Making bit identical ext2 filesystems

ext2filesystemsmkfsreproducible-build

I'm preparing an image file for a linux system. I need to be able to run my script that creates the image and have the output be bit-for-bit identical each time.

I do the normal procedure, by making a large binary file, partition it, create a loop device with the partition and then make the I filesystem. I then mount the file system, copy the syslinux and initrd stuff over, unmount the partition, delete the loop devices and I have my image file. I can dd it to a disk and the linux system boots correctly. So I'm making the filesystem correctly.

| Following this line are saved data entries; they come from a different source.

@[simp] theorem finalDest_frame (j : Fin 32) (d : Nat) (st : DestState) (why : Reason) (s : State) :
    (finalDest j d st why s).pending = s.pending ∧ (finalDest j d st why s).cfg = s.cfg ∧
    (finalDest j d st why s).routes = s.routes ∧ (finalDest j d st why s).lines = s.lines ∧
    (finalDest j d st why s).profiles = s.profiles ∧ (finalDest j d st why s).procs = s.procs ∧
    (finalDest j d st why s).slots = s.slots ∧ (finalDest j d st why s).ticks = s.ticks ∧
    (finalDest j d st why s).printer = s.printer ∧ (finalDest j d st why s).clock = s.clock ∧
    (finalDest j d st why s).meters = s.meters ∧ (finalDest j d st why s).accounts = s.accounts ∧
    (finalDest j d st why s).charges = s.charges ∧ (finalDest j d st why s).freeCount = s.freeCount := by
  unfold finalDest
  (repeat' split) <;> simp

@[simp] theorem cancelDest_frame (j : Fin 32) (d : Nat) (st : DestState) (why : Reason) (s : State) :
    (cancelDest j d st why s).pending = s.pending ∧ (cancelDest j d st why s).cfg = s.cfg ∧
    (cancelDest j d st why s).routes = s.routes ∧ (cancelDest j d st why s).lines = s.lines ∧
    (cancelDest j d st why s).profiles = s.profiles ∧ (cancelDest j d st why s).procs = s.procs ∧
    (cancelDest j d st why s).slots = s.slots ∧ (cancelDest j d st why s).ticks = s.ticks ∧
    (cancelDest j d st why s).printer = s.printer ∧ (cancelDest j d st why s).clock = s.clock ∧
    (cancelDest j d st why s).meters = s.meters ∧ (cancelDest j d st why s).accounts = s.accounts ∧
    (cancelDest j d st why s).charges = s.charges ∧ (cancelDest j d st why s).freeCount = s.freeCount := by
  unfold cancelDest
  (repeat' split) <;> simp

@[simp] theorem attemptEnd_frame (j : Fin 32) (d : Nat) (l : LineNo) (why : Reason) (delivered : Nat) (s : State) :
    (attemptEnd j d l why delivered s).pending = s.pending ∧ (attemptEnd j d l why delivered s).cfg = s.cfg ∧
    (attemptEnd j d l why delivered s).routes = s.routes ∧ (attemptEnd j d l why delivered s).lines = s.lines ∧
    (attemptEnd j d l why delivered s).profiles = s.profiles ∧ (attemptEnd j d l why delivered s).procs = s.procs ∧
    (attemptEnd j d l why delivered s).slots = s.slots ∧ (attemptEnd j d l why delivered s).ticks = s.ticks ∧
    (attemptEnd j d l why delivered s).printer = s.printer ∧ (attemptEnd j d l why delivered s).clock = s.clock ∧
    (attemptEnd j d l why delivered s).meters = s.meters ∧ (attemptEnd j d l why delivered s).accounts = s.accounts ∧
    (attemptEnd j d l why delivered s).charges = s.charges ∧ (attemptEnd j d l why delivered s).freeCount = s.freeCount := by
  unfold attemptEnd
  (repeat' split) <;> simp

@[simp] theorem readyDest_frame (j : Fin 32) (d : Nat) (s : State) :
    (readyDest j d s).pending = s.pending ∧ (readyDest j d s).cfg = s.cfg ∧ (readyDest j d s).store = s.store ∧
    (readyDest j d s).scan = s.scan ∧ (readyDest j d s).routes = s.routes ∧ (readyDest j d s).lines = s.lines ∧
    (readyDest j d s).profiles = s.profiles ∧ (readyDest j d s).procs = s.procs ∧ (readyDest j d s).slots = s.slots ∧
    (readyDest j d s).ticks = s.ticks ∧ (readyDest j d s).printer = s.printer ∧ (readyDest j d s).clock = s.clock ∧
    (readyDest j d s).meters = s.meters ∧ (readyDest j d s).accounts = s.accounts ∧ (readyDest j d s).charges = s.charges ∧
    (readyDest j d s).link = s.link ∧ (readyDest j d s).freeCount = s.freeCount := by
  unfold readyDest
  (repeat' split) <;> simp

@[simp] theorem jobsSecond_frame (s : State) :
    (jobsSecond s).pending = s.pending ∧ (jobsSecond s).cfg = s.cfg ∧ (jobsSecond s).store = s.store ∧
    (jobsSecond s).scan = s.scan ∧ (jobsSecond s).lines = s.lines ∧ (jobsSecond s).profiles = s.profiles ∧
    (jobsSecond s).procs = s.procs ∧ (jobsSecond s).slots = s.slots ∧ (jobsSecond s).ticks = s.ticks ∧
    (jobsSecond s).printer = s.printer ∧ (jobsSecond s).clock = s.clock ∧ (jobsSecond s).meters = s.meters ∧
    (jobsSecond s).accounts = s.accounts ∧ (jobsSecond s).charges = s.charges ∧ (jobsSecond s).link = s.link ∧
    (jobsSecond s).freeCount = s.freeCount := by
  unfold jobsSecond
  refine ⟨?_, ?_, ?_, ?_, ?_, ?_, ?_, ?_, ?_, ?_, ?_, ?_, ?_, ?_, ?_, ?_⟩ <;>
    (split <;> first | rfl | (simp; done) | (simp; exact foldl_keep _ _ (by intros; simp) _ _))

@[simp] theorem accountLeft_frame (a : Fin 64) (s : State) :
    (accountLeft a s).pending = s.pending ∧ (accountLeft a s).cfg = s.cfg ∧ (accountLeft a s).store = s.store ∧
    (accountLeft a s).scan = s.scan ∧ (accountLeft a s).lines = s.lines ∧ (accountLeft a s).profiles = s.profiles ∧
    (accountLeft a s).procs = s.procs ∧ (accountLeft a s).slots = s.slots ∧ (accountLeft a s).ticks = s.ticks ∧
    (accountLeft a s).printer = s.printer ∧ (accountLeft a s).clock = s.clock ∧ (accountLeft a s).meters = s.meters ∧
    (accountLeft a s).accounts = s.accounts ∧ (accountLeft a s).charges = s.charges ∧ (accountLeft a s).link = s.link ∧
    (accountLeft a s).freeCount = s.freeCount := by
  unfold accountLeft
  refine ⟨?_, ?_, ?_, ?_, ?_, ?_, ?_, ?_, ?_, ?_, ?_, ?_, ?_, ?_, ?_, ?_⟩ <;>
    (simp; exact foldl_keep _ _ (by intros; simp) _ _)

I run my script that performs the above steps but each time the output differs. Some of it is timestamps in the ext2 data structures. I wrote a program that reads in the ext2 structures and can clear out the timestamps, and tune2fs can clear out a few more things but some of the bitmap data even differs and it seems the file data isn't even in the same place each time.

So how would I go about creating identical filesystems?

Here's the commands I use to create a filesystem, put a file on it and unmount it. Save the output and run it again, then compare the outputs, the file a.txt gets put in different locations.

dd if=/dev/zero bs=1024 count=46112 of=cf.bin
parted cf.bin <<EOF
unit
s
mklabel
msdos
mkpart
p
ext2
63s
45119s
set
1
boot
on
q
EOF

losetup -o $(expr 63 \* 512) /dev/loop0 cf.bin

mke2fs -b 1024 -t ext2 /dev/loop0 22528

#clear some parameters
tune2fs -i 0 /dev/loop0 # interval between check
tune2fs -L LABEL /dev/loop0
tune2fs -U 00000000-0000-0000-0000-000000000000 /dev/loop0 #uuid
tune2fs -c 0 /dev/loop0 #mount count

mount /dev/loop0 mnt
# make a dummy file
echo HELLO > mnt/a.txt
umount mnt

losetup -d /dev/loop0

Update
If I put the above commands in a script, copy and paste them to run a second time (but save the output between), and even change the date before running the commands a 2nd time (using the date command), the a.txt gets put in the same disk location. But if you run the script, save the output, and run it again from the command line, compare the outputs and a.txt is in different locations. Very curious behavior. What data is being used to generate the file locations? Clearly it's not the time. The only thing I can think of is the difference between calling the commands twice via calling the script twice vs running the commands twice in the same script would be something like the process ID of the calling process. Ideas anyone?

Update #2
I gave up on trying to use ext2. So I can't answer my original question about ext2, but I'll describe what I did to get a completely reproducible build of a basic linux system.

Instead of ext2, use a FAT variant or ISO9660. If you need a partition less than 32MB, use FAT16 for the linux system partition, otherwise use FAT32. Either FAT16 or FAT32 will repeatedly put files in the same locations. But it does have some time stamps in its directory entries.
Add linux system files needed to boot.
Write a program to walk the FAT16/32 filesystem directory structures and set all time stamps to 0.
Clear the disk signature in the mbr. Either do this in your program that clears timestamps, or use dd.
Since it's a FAT filesystem, I'm using syslinux for a boot loader. cpio will produce identical initrd's from run to run, so there's no issues there. This is all that is needed for a basic bit-for-bit identical linux system.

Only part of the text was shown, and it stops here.